New York, I Love You

New York, I Love You

Director: 11 Directors, including Joshua Marston, Brett Ratner, Shekhar Kapur, and Randy Balsmeyer
Starring: Chris Cooper, Robin Wright Penn, Natalie Portman, Julie Christie, James Caan, Shia LaBeouf, Emilie Ohana, Eli Wallach, Cloris Leachman, and others
Distributor: Madman Entertainment
Runtime: 103 mins. Reviewed in Nov 2011
| JustWatch |
Rating notes: Strong sexual references

This movie comes from the producer of “Paris, Je t’Aime”. It has a large cast and is directed by multiple directors, who are responsible for brief segments, ranging from 8-10 min. each. It is the second episode in the “Cities of Love” series, created and produced by Emmanuel Benbihy. Coming are Rio de Janeiro, Shanghai, and Mumbai. The short pieces interweave, and are integrated by the theme of love.

New York, like Paris, is one of the world’s great cities, full of life, culture and energy. This is a movie that attempts to capture the city’s richness and diversity. The film includes many well known actors, who star in 11 different stories. The stories are joined together by a video-photographer (Emilie Ohana), who interacts with the characters in the film casually, and people from previous stories occasionally re-appear to lend a helping hand. The informal coming together of the stories is directed by the 11th. director, Randy Balsmeyer. Not surprisingly, some vignettes work much better than others, but New York through it all manages to look good. Each story deals with a different part of the city, and the movie offers us a collection of affectionate tributes to “the city that never sleeps”.

Some of the stories that stand out include Chris Cooper’s nervous playing of a husband, whose wife (Robin Wright Penn) talks dirty to him outside a restaurant, while each pretends not to know the other; Eli Wallach’s touching depiction of a fractious and affectionate relationship he has to his equally irritable wife of 63 years (Cloris Leachman); and the attraction of a suicidal, aging opera singer (Julie Christie) to a disabled bellhop (Shia LaBeouf) in a faded luxury hotel. Each of the episodes packs a surprise ending, and aims to provide insights that have personal meaning. The basic problem with the movie as a whole is that it remains a set of individual pieces, which are integrated too loosely. The emotion of love, no matter how complex, cannot depict what characterises the city’s vibrancy. Only at times, does the film reflect the reality of survival in New York, and capture the marvellous feeling of the pride that New Yorkers have in an all-encompassing city from which many of them can’t escape.
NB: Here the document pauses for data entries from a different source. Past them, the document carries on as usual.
-- ==== Sys2Proof/Laws/KeySchedule.lean ====
section
/-! SUPPORT. What the key schedule answers: always as many subkeys as rounds, each H bits wide. -/

namespace Sys2Proof.Machine

/-- "Its result has exactly r entries" (spec/42_key_schedule.md R102). -/
@[simp] theorem derive_length (p : Params) (k : KeyPolicy) (r : Nat) (tab : List Word) (t : Nat) (mkey : Word) :
    (derive p k r tab t mkey).length = r := by
  cases k <;> simp [derive, deriveTable, deriveArith, deriveDirect]

/-- An entry of a list of H-bit values is an H-bit value, and so is the 0 beyond its end. -/
theorem getD_isHalf {w : BlockWidth} {xs : List Word} (h : xs.all w.isHalf = true) (i : Nat) :
    w.isHalf (xs.getD i 0#32) = true := by
  rw [List.getD_eq_getElem?_getD]
  cases hx : xs[i]? with
  | none => exact isHalf_zero _
  | some v => exact List.all_eq_true.1 h v (List.mem_of_getElem? hx)

/-- Subkeys derived from an H-bit table are H bits wide (spec/42_key_schedule.md R102). -/
theorem derive_isHalf (p : Params) (k : KeyPolicy) (r : Nat) {tab : List Word} (t : Nat) (mkey : Word)
    (h : tab.all p.width.isHalf = true) : (derive p k r tab t mkey).all p.width.isHalf = true := by
  rw [List.all_eq_true]
  intro x hx
  cases k <;> simp only [derive, deriveTable, deriveArith, deriveDirect, List.mem_map] at hx <;>
    obtain ⟨y, _, rfl⟩ := hx
  · exact getD_isHalf h _
  · exact truncH_isHalf _ _
  · exact getD_isHalf h _

end Sys2Proof.Machine
end

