-- ==== Sys2Proof/Tests/Slice0.lean ====
section
/-! SUPPORT. The model's own tests: the checks on what it is given, the decoding of words written out from
spec/30_encoding.md R65 to R68, one step or two of each command against spec/95_test_vectors.md, and for every statement
with hypotheses a state and operands that meet them. -/

namespace Sys2Proof.Tests

open Sys2Proof Sys2Proof.Machine Host

/-! ### The checks of WellFormed -/

theorem test_params_default8 : Params.default8.wf = true := by decide
theorem test_params_default64 : Params.default64.wf = true := by decide
theorem test_params_no_rounds : { Params.default8 with rmax := 0 }.wf = false := by decide
theorem test_params_rmax_too_big : { Params.default8 with rmax := 256 }.wf = false := by decide
theorem test_params_no_table : { Params.default64 with tmax := 0 }.wf = false := by decide
theorem test_params_tmax_too_big : { Params.default8 with tmax := 256 }.wf = false := by decide
theorem test_params_no_message : { Params.default8 with msgBytes := 0 }.wf = false := by decide
theorem test_params_message_too_big : { Params.default8 with msgBytes := 4097 }.wf = false := by decide
theorem test_params_even_constant : { Params.default8 with ksConst := 0x9E3779B8#32 }.wf = false := by decide
theorem test_params_image_too_long : { Params.default8 with tmax := 3 }.wf = false := by decide
theorem test_params_image_too_wide : { Params.default8 with tableInit := [0x10#32] }.wf = false := by decide

/-- A width other than 8 or 64 is rejected (spec/00_scope.md R7). -/
theorem test_width_check :
    BlockWidth.ofBits? 8 = some .w8 ∧ BlockWidth.ofBits? 64 = some .w64 ∧ BlockWidth.ofBits? 16 = none ∧
    BlockWidth.ofBits? 7 = none := by decide

/-- A step of an ill-formed build is refused. -/
theorem test_step_rejects_build :
    step { State.reset with params := { Params.default8 with rmax := 0 } } = .refused .buildRejected := by rfl

/-- V-D8 to V-D12: words that the word check refuses. -/
theorem test_illegal_words :
    [0x00000100#32, 0x00010022#32, 0x00000002#32, 0x000000FF#32, 0x00000124#32].all (fun w => !legalWord w) = true := by
  decide

/-! ### Decoding: each word is written out bit by bit, RSVD IDX OP, from R65 to R68 -/

theorem test_decode_nop : decode 0b0000000000000000_00000000_00000000#32 = .ok .nop := by decide
theorem test_decode_init : decode 0b0000000000000000_00000000_00000001#32 = .ok .init := by decide
theorem test_decode_pack : decode 0b0000000000000000_00000000_00001000#32 = .ok .pack := by decide
theorem test_decode_unpack : decode 0b0000000000000000_00000000_00001001#32 = .ok .unpack := by decide
theorem test_decode_feval : decode 0b0000000000000000_11111111_00010000#32 = .ok (.feval 255#8) := by decide
theorem test_decode_split : decode 0b0000000000000000_00000000_00100000#32 = .ok .split := by decide
theorem test_decode_join : decode 0b0000000000000000_00000000_00100001#32 = .ok .join := by decide
theorem test_decode_roundFwd : decode 0b0000000000000000_00000010_00100010#32 = .ok (.roundFwd 2#8) := by decide
theorem test_decode_roundInv : decode 0b0000000000000000_00000011_00100011#32 = .ok (.roundInv 3#8) := by decide
theorem test_decode_encBlock : decode 0b0000000000000000_00000000_00100100#32 = .ok .encBlock := by decide
theorem test_decode_decBlock : decode 0b0000000000000000_00000000_00100101#32 = .ok .decBlock := by decide
theorem test_decode_ecbEnc : decode 0b0000000000000000_00000000_00110000#32 = .ok .ecbEnc := by decide
theorem test_decode_ecbDec : decode 0b0000000000000000_00000000_00110001#32 = .ok .ecbDec := by decide
theorem test_decode_encMsg : decode 0b0000000000000000_00000000_00110010#32 = .ok .encMsg := by decide
theorem test_decode_decMsg : decode 0b0000000000000000_00000000_00110011#32 = .ok .decMsg := by decide
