-- ==== Sys2Proof/Machine/Parameters.lean ====
section
/-! DEFINITION. The default values of the parameters of 00_scope.md R5, and the reading of `MEMMAP`.
Every number here is the spec's own choice (92_eei_decisions.md D1, D2, D3, D9, D14; logs 2 to 6),
none is the source document's. -/

namespace Sys2Proof.Machine

/-- UserCode or OSCode (R42). -/
def isCode (r : Region) : Bool :=
  match r with
  | .userCode => true
  | .osCode => true
  | .userData => false
  | .osData => false

/-- UserData or OSData (R42). -/
def isData (r : Region) : Bool :=
  match r with
  | .userData => true
  | .osData => true
  | .userCode => false
  | .osCode => false

/-- OSCode or OSData: an OS region (R10, R42). -/
def isOS (r : Region) : Bool :=
  match r with
  | .osCode => true
  | .osData => true
  | .userCode => false
  | .userData => false

/-- `MEMMAP(a)`: the one function that classifies an address (R42). The last change at or below `a` in
the list's order gives the class. -/
def classify (m : MemMap) (a : Word) : Region :=
  m.changes.foldl (fun r c => if c.1 ≤ a then c.2 else r) m.base

/-- The default `MEMMAP` (R42, D1): UserCode 0x0000-0x1FFF, UserData 0x2000-0x7FFF, OSCode
0x8000-0x9FFF, OSData 0xA000-0xFFFF. -/
def defaultMemMap : MemMap :=
  { base := .userCode
    changes := [(0x2000#16, .userData), (0x8000#16, .osCode), (0xA000#16, .osData)] }

/-- The defaults of R5. -/
def defaultParams : Params :=
  { memMap := defaultMemMap
    resetPc := 0x8200#16
    haltPc := 0x80FF#16
    divByZero := .zeroResult
    jsrrLinkOrder := .readBeforeLink }

end Sys2Proof.Machine
end

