-- ==== Sys2Proof/Machine/Control.lean ====
section
/-! DEFINITION. Jumps, subroutine calls, trap and return, opcodes 1100, 0100, 1111, 1000
(48_control_transfer.md R190 to R195). Each instruction has its effect, and its meaning is that effect concluded. -/

namespace Sys2Proof.Machine

/-- R190: pc <- x[s]. -/
def effJmpr (s : Reg) (σ : State) : Effect :=
  jumpTo (σ.reg s)

/-- The meaning of JMPR. -/
def execJmpr (s : Reg) (σ : State) : Host.Outcome State Fault Refusal :=
  conclude σ (effJmpr s σ)

/-- R191: pc <- pc + 1 + IMM11, modulo 65536. -/
def effJmp (imm11 : BitVec 11) (σ : State) : Effect :=
  jumpTo (relativeTarget σ.pc imm11)

/-- The meaning of JMP. -/
def execJmp (imm11 : BitVec 11) (σ : State) : Host.Outcome State Fault Refusal :=
  conclude σ (effJmp imm11 σ)

/-- R192: x[7] <- pc + 1 with its flags, pc <- x[s], read before or after x[7] is written as
`JSRR_LINK_ORDER` says (D14, log 6). -/
def effJsrr (s : Reg) (σ : State) : Effect :=
  match σ.params.jsrrLinkOrder with
  | .readBeforeLink => .commits (linkAndGo σ (σ.reg s))
  | .linkBeforeRead =>
    .commits (linkAndGo σ (readReg (writeReg σ.regs linkReg σ.nextPc) s))

/-- The meaning of JSRR. -/
def execJsrr (s : Reg) (σ : State) : Host.Outcome State Fault Refusal :=
  conclude σ (effJsrr s σ)

/-- R193: x[7] <- pc + 1 with its flags, pc <- (pc & 0x8000) | (IMM11 << 4). -/
def effJsr (imm11 : BitVec 11) (σ : State) : Effect :=
  .commits (linkAndGo σ (jsrTarget σ.pc imm11))

/-- The meaning of JSR. -/
def execJsr (imm11 : BitVec 11) (σ : State) : Host.Outcome State Fault Refusal :=
  conclude σ (effJsr imm11 σ)

/-- R194: the software trap is taken. -/
def effTrap (uimm8 : BitVec 8) (σ : State) : Effect :=
  takeTrap σ uimm8

/-- The meaning of TRAP. -/
def execTrap (uimm8 : BitVec 8) (σ : State) : Host.Outcome State Fault Refusal :=
  conclude σ (effTrap uimm8 σ)

/-- R195: the return from the trap; it is not privileged. -/
def effRti (σ : State) : Effect :=
  returnFromTrap σ

/-- The meaning of RTI. -/
def execRti (σ : State) : Host.Outcome State Fault Refusal :=
  conclude σ (effRti σ)

end Sys2Proof.Machine
end

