-- ==== Sys2Proof/Machine/Core.lean ====
section
/-! DEFINITION. The machine as the host sees it. -/

def Sys2Proof.core : Host.Core :=
  { State := Sys2Proof.Machine.State
    Fault := Sys2Proof.Machine.Fault
    Refusal := Sys2Proof.Machine.Refusal
    step := Sys2Proof.Machine.step
    reset := Sys2Proof.Machine.State.reset }
end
New York is not a city of people who necessarily love, or even like, each other, but it is a city of people commonly bonded in an environment that energizes them, and makes the city in which they live a place of wonder.

The army of writers, directors and actors in the movie doesn’t consistently communicate the range of feelings and emotions that New York engenders, but there are “moments” in the film about life in New York, which are full of tenderness, oddness, and humanity. The lives of people in this movie do occasionally reflect the city’s distinctive sense of togetherness. New York is not a sexy, romantic city for all who live there, despite the fact that the movie suggests it is. Social issues like race nearly always are kept off-camera, and the cast plays only at the edges of the city’s problems. The 11 directors in the film are artistically and culturally very diverse, and New York manages to look the same to a lot of them, but not all. Some episodes struggle to reflect the city’s mood, while others capture it just right (those, for example, directed by Shekhar Kapur, Joshua Marston, and Brett Ratner) .

Although the character of New York remains elusive in the movie a whole, the film provides an entertaining look at a marvellously diverse city. Central New York and its surrounds are photographed well, and the differences in style of the 11 directors are interesting to observe.

This movie asks you to spot an actor you know, and a wide variety of surprise endings delivers a number of very effective punches. Some stories also contain humorous elements that will be enjoyed. The film’s main appeal, however, is romantic, and the movie borrows much more heavily from fantasy, than it does from reality.